[Input records]

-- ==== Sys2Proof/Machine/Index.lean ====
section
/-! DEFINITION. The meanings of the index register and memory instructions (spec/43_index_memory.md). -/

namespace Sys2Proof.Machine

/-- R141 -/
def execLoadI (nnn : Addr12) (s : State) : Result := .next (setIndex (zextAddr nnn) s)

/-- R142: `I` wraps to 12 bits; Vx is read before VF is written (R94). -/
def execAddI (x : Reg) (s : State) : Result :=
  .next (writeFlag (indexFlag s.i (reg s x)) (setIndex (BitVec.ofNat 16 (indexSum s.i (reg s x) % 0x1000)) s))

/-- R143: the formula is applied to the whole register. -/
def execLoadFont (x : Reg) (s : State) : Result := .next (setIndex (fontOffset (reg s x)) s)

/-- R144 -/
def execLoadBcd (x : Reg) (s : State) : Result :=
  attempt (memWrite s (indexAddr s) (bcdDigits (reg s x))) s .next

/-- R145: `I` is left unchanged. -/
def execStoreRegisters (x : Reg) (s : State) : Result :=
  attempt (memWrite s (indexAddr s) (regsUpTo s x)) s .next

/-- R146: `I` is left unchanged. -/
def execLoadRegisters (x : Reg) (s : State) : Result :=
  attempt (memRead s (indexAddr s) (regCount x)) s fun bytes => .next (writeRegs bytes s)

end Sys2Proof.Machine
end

[/Input records]

Retype the records above from the very first line down to the line with "attempt (memRead s", keeping both of those lines. Include nothing beyond them.

-- ==== Sys2Proof/Machine/Index.lean ====
section
/-! DEFINITION. The meanings of the index register and memory instructions (spec/43_index_memory.md). -/

namespace Sys2Proof.Machine

/-- R141 -/
def execLoadI (nnn : Addr12) (s : State) : Result := .next (setIndex (zextAddr nnn) s)

/-- R142: `I` wraps to 12 bits; Vx is read before VF is written (R94). -/
def execAddI (x : Reg) (s : State) : Result :=
  .next (writeFlag (indexFlag s.i (reg s x)) (setIndex (BitVec.ofNat 16 (indexSum s.i (reg s x) % 0x1000)) s))

/-- R143: the formula is applied to the whole register. -/
def execLoadFont (x : Reg) (s : State) : Result := .next (setIndex (fontOffset (reg s x)) s)

/-- R144 -/
def execLoadBcd (x : Reg) (s : State) : Result :=
  attempt (memWrite s (indexAddr s) (bcdDigits (reg s x))) s .next

/-- R145: `I` is left unchanged. -/
def execStoreRegisters (x : Reg) (s : State) : Result :=
  attempt (memWrite s (indexAddr s) (regsUpTo s x)) s .next

/-- R146: `I` is left unchanged. -/
def execLoadRegisters (x : Reg) (s : State) : Result :=
  attempt (memRead s (indexAddr s) (regCount x)) s fun bytes => .next (writeRegs bytes s)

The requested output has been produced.